AF and heart failure due to a reduced left ventricular ejection fraction (LVEF) frequently coexist [4]. The prevalence of AF increases with the New York Heart Association (NYHA) functional class, so that nearly 5% of patients present with AF in NYHA functional class I, and almost 50% of patients in NYHA functional class IV [5]. AF patients with a severely reduced LVEF have a markedly increased risk for thromboembolic complications [6]. Therefore, there is a great need for effective thromboembolic prophylaxis especially in these patients. Data on periprocedural complications regarding cardiac interventions in patients with impaired LVEF are inconsistent [7, 8]. For example, patients with reduced LVEF are at a higher risk for device thrombosis [9]. After LAA closure, with regard to the long-term follow-up, the achievement of the primary efficacy endpoint was consistent for patients with LVEF ≥ 60% and those with impaired LVEF in the PROTECT-AF study [10]. However, in this study, patients with an LVEF < 30% were excluded by protocol, and the authors stated that this was due to the fact that the intervention in the LAA was naturally insufficient to prevent thromboembolism from the highly impaired left ventricle (LV). Nonetheless, patients with reduced LVEF are at risk of left atrial (LA) cavity thrombi [11]. A site-specific technique of thromboembolic prophylaxis with subsequent cessation of systemic anticoagulation might, therefore, be associated with an increased thromboembolic risk; yet, this is not officially specified as contraindication for this procedure.

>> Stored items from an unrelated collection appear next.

theorem witness_FullPeriodsAccumulate :
    ({ running 0 with cfg := short, input := List.replicate (1 * 2 ^ 4) counterTick ++ [] } : State).ctrRun = true ∧
    ({ running 0 with cfg := short, input := List.replicate (1 * 2 ^ 4) counterTick ++ [] } : State).counter = 0 := by
  decide

theorem witness_TimestampDoesNotDecrease :
    CounterInRange twoTicks ∧
    (∀ x ∈ twoTicks.input.take 2, ∀ i, stimulusInstr x = some i → rewritesTime i = false) ∧
    ∃ t, Host.Core.run Sys2Proof.core 2 twoTicks = .next t ∧
      twoTicks.tsBase.toNat + overflowCount 2 twoTicks * ((2 ^ twoTicks.cfg.w - 1) / twoTicks.cfg.f) +
        t.counter.toNat / twoTicks.cfg.f < 2 ^ 32 := by
  refine ⟨⟨by decide, by decide⟩, fun x hx i h => ?_, _, rfl, by decide⟩
  rw [twoTicks_keep_time x hx] at h
  cases h
  rfl

/-- A request due on the next tick. -/
def dueWakeup : State := { running 7 with compare := 8, cmpArmed := true, wkCb := 0xCAFE, input := [counterTick] }

theorem witness_WakeupFiresOnceAfterTheRulesTicks :
    CounterInRange dueWakeup ∧ dueWakeup.ctrRun = true ∧ dueWakeup.cmpArmed = true ∧ dueWakeup.wkCb ≠ 0 ∧
    ticksToMatch dueWakeup = 1 ∧ dueWakeup.input = List.replicate 1 counterTick ++ [] :=
  ⟨⟨by decide, by decide⟩, by decide, by decide, by decide, by decide, by decide⟩

theorem witness_TimerExpiresOnItsLastTick :
    PoolOk { armedPool with input := [timerTick, timerTick] } ∧
    armedPool.timers[0]? = some (armedSlot 0x7001 12 2) ∧ (armedSlot 0x7001 12 2).state = .armed ∧
    (armedSlot 0x7001 12 2).cb ≠ 0 ∧
    [timerTick, timerTick] = List.replicate (armedSlot 0x7001 12 2).remaining.toNat timerTick ++ [] :=
  ⟨armedPool_ok, by decide, by decide, by decide, by decide⟩

/-- Ticks without end: a run of the block from power-up that has no last step. -/
theorem ticks_run_forever :
    IsRunFrom (State.powerUp short true (Vector.replicate 32 false)) (fun _ => counterTick)
      (fun _ => State.powerUp short true (Vector.replicate 32 false)) .infinite := ⟨rfl, fun _ _ => rfl⟩

theorem witness_EveryStimulusSequenceMakesAnInfiniteRun :
    block.cfg.gpioEnvFiltered = false ∧ ∀ why, decode counterTick.port counterTick.word ≠ .refused why :=
  ⟨by decide, fun why h => by rw [show decode counterTick.port counterTick.word = .stimulus .evTick by decide] at h; cases h⟩

/-- An infinite run, any number of whose steps is a run of the machine; and its observations. -/
theorem witness_RunsAreRunsOfTheMachine :
    IsRun (fun _ => counterTick) (fun _ => State.powerUp short true (Vector.replicate 32 false)) .infinite ∧
    ∀ k < 2, Extent.infinite.hasStep k := ⟨⟨_, _, _, ticks_run_forever⟩, fun _ _ => trivial⟩

/-- The command that writes a level to pin 5 (R129). -/
def writePin5 (v : Bool) : Stimulus := ⟨.command, if v then 0x5300010500000000 else 0x5300000500000000⟩

/-- Pin 5 a high output, written `v` and then high again: the states of the two steps. -/
def writeThenHigh (v : Bool) (n : Nat) : State :=
  if n = 0 then pin5 outputPin
  else if n = 1 then { pin5 { outputPin with outLevel := v } with out := [.response 0] }
  else { pin5 outputPin with out := [.response 0, .response 0] }

theorem writeThenHigh_isRun (v : Bool) :
    IsRunFrom (pin5 outputPin) (fun n => writePin5 (if n = 0 then v else true)) (writeThenHigh v) (.finite 2) := by
  refine ⟨rfl, fun n hn => ?_⟩
  have : n < 2 := hn
  cases v <;> interval_cases n <;> rfl

theorem witness_ObservationsOnlyGrow :
    IsRunFrom (pin5 outputPin) (fun n => writePin5 (if n = 0 then false else true)) (writeThenHigh false) (.finite 2) ∧
    ∀ k ≤ 1, (Extent.finite 2).hasStep k := ⟨writeThenHigh_isRun false, fun _ hk => Nat.lt_succ_of_le hk⟩

/-- R24, R195: the pulse is observed, though it ends in the state that writing the level already driven ends in. -/
theorem test_pulse_is_observed :
    writeThenHigh false 2 = writeThenHigh true 2 ∧ observe (writeThenHigh false) 2 ≠ observe (writeThenHigh true) 2 := by
  decide

end Sys2Proof.Tests
end

/-! SUPPORT. The state family: what an executed instruction does to the state, said once (`Effect`), the invariant of the block
under each effect, and the priorities, which no rule reads. -/

namespace Sys2Proof.Proofs

open Sys2Proof.Machine Sys2Proof.Safety

/-! ## What an executed instruction does -/

/-- Every way an instruction has a next state, with the guard it was taken under. The fields a next state does not name are
those of `s`. -/
inductive Effect (s : State) : Instr → State → Prop
  /-- A command that answers and writes nothing: an error, a read, `CTR_TESTOVF` while stopped. -/
  | answer {i st d} (command : i.port = .command) : Effect s i (respond st d s)
  | ctrInit (stopped : s.ctrRun = false) (ready : s.hwOk = true) :
      Effect s .ctrInit (respond .ok 0 { s with ctrRun := true, counter := 0, compare := 0, cmpArmed := false })
  | ctrSetcmp {d e} (running : s.ctrRun = true) :
      Effect s (.ctrSetcmp d e) (respond .ok 0 { s with compare := truncW s.cfg d.toNat, cmpArmed := e })
  | ctrTestovf (running : s.ctrRun = true) :
      Effect s .ctrTestovf (respond .ok 0 { s with counter := BitVec.ofNat 32 s.cfg.testOvfPreload })
  | clkUpdate {b} : Effect s (.clkUpdate b) (respond .ok 0 { s with tsBase := b })
  | wkSched {d} (running : s.ctrRun = true) (bounded : wakeTooLong s.cfg d = false) :
      Effect s (.wkSched d) (respond .ok 0
        { s with
          compare := truncW s.cfg (wakeTarget s.cfg s.counter.toNat (wakeDelta s.cfg d))
          cmpArmed := true })
  | wkSetcb {cb} : Effect s (.wkSetcb cb) (respond .ok 0 { s with wkCb := cb })
  | tmrCreate {cb h} (least : freeSlot s = some h) :
      Effect s (.tmrCreate cb) (respond .ok (BitVec.ofNat 32 h)
        (setSlot s h { created := true, cb := cb, timeoutMs := 0, state := .idle, remaining := 0 }))
  | tmrSetto {h ms} (valid : validHandle s h = true) :
      Effect s (.tmrSetto h ms) (respond .ok 0 (setSlot s h.toNat { slot s h with timeoutMs := clampTimeout ms }))
  | tmrStart {h} (valid : validHandle s h = true) (timeout : (slot s h).timeoutMs ≠ 0) :
      Effect s (.tmrStart h) (respond .ok 0 (setSlot s h.toNat
        { slot s h with
          remaining := BitVec.ofNat 48 (startTicks s.cfg (slot s h).timeoutMs)
          state := .armed }))
  | tmrStop {h} (valid : validHandle s h = true) :
      Effect s (.tmrStop h) (respond .ok 0 (setSlot s h.toNat { slot s h with state := .idle, remaining := 0 }))
  | gpCfg {p mode pull v} (unconfigured : (pin s p).initialized = false) :
      Effect s (.gpCfg p mode pull v) (respond .ok 0 (setPin s p
        { initialized := true, mode := mode, pull := pull, senseToggle := mode == .input, irqMode := .none,
          evtEn := false, prio := 0, outLevel := mode == .output && v }))
  | gpArm {p e prio cb} (edge : e ≠ .none) (input : isInput s p = true) :
      Effect s (.gpArm p e prio cb) (respond .ok 0 (setPin (setHandler s p cb) p
        { teardownSensing (pin s p) with irqMode := e, prio := prio, evtEn := true }))
  | gpDisarm {p} : Effect s (.gpDisarm p) (respond .ok 0 (setPin s p { pin s p with evtEn := false }))
  /-- `GP_WRITE` of the level, or `GP_TOGGLE`, for which it is the complement of the pin's level. -/
  | drive {i p v} (command : i = .gpWrite p v ∨ i = .gpToggle p ∧ v = !(pin s p).outLevel)
      (output : isOutput s p = true) : Effect s i (respond .ok 0 (setPin s p { pin s p with outLevel := v }))
  | gpDeinit {p} (configured : (pin s p).initialized = true) :
      Effect s (.gpDeinit p) (respond .ok 0 (setPin s p PinRecord.unconfigured))
  | stoppedTick (stopped : s.ctrRun = false) : Effect s .evTick s
  /-- A counted tick (R156): the new count and base, then the compare match on the new count. -/
  | tick {c b armed ws} (running : s.ctrRun = true)
      (count : (s.counter.toNat = maxTicks s.cfg ∧ c = 0 ∧ b = accumulate s.cfg s.tsBase) ∨
        (s.counter.toNat ≠ maxTicks s.cfg ∧ c = s.counter + 1 ∧ b = s.tsBase))
      (fire : (s.cmpArmed = true ∧ c = s.compare ∧ armed = false ∧ ws = notices .wakeup 0 s.wkCb) ∨
        ((s.cmpArmed = false ∨ c ≠ s.compare) ∧ armed = s.cmpArmed ∧ ws = [])) :
      Effect s .evTick { s with counter := c, tsBase := b, cmpArmed := armed, out := s.out ++ ws }
  | evTmrtick : Effect s .evTmrtick (tickTimers s)
  | evPinirq {p e} (delivered : envDelivers s p e = true) :
      Effect s (.evPinirq p e) (notify .gpio (BitVec.setWidth 8 p) (handler s p) s)
  | evPinlvl {p b} : Effect s (.evPinlvl p b) (setLevel s p b)
  | evHwok {ok} : Effect s (.evHwok ok) { s with hwOk := ok }
  | evReset : Effect s .evReset (resetBlock s)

The present subanalysis of the Left-Atrium-Appendage occluder Register—GErmany (LAARGE; ClinicalTrials.gov Identifier: NCT02230748) aimed to investigate procedural and one-year outcome of LAAC patients with and without LV dysfunction.
Methods
Enrollment and conduction of procedure
LAARGE is a prospective, multicenter real-world registry, which enrolled patients from 37 centers. It had been designed to compile a large database on daily practice of LAAC and clinical follow-up data. Recruitment started in July 2014, and ended in January 2016. Patients which were scheduled for an LAAC were consecutively included in the LAARGE database. Cases with started procedure and documented LVEF were included in the present subanalysis (as-treated analysis). The indication was set by the attending cardiologist in consideration of the dedicated guidelines [1], and the patients were treated according to the current recommendations and the manufacturer’s instructions with different post-market devices [12]. The postprocedural management including the antithrombotic treatment was at the discretion of the operating physician [13]. The study was carried out according to the principles of the 1975 Declaration of Helsinki, and was approved by the ethics committee of the Landesärztekammer Rheinland-Pfalz. Written informed consent to participate in the registry was obtained from all patients.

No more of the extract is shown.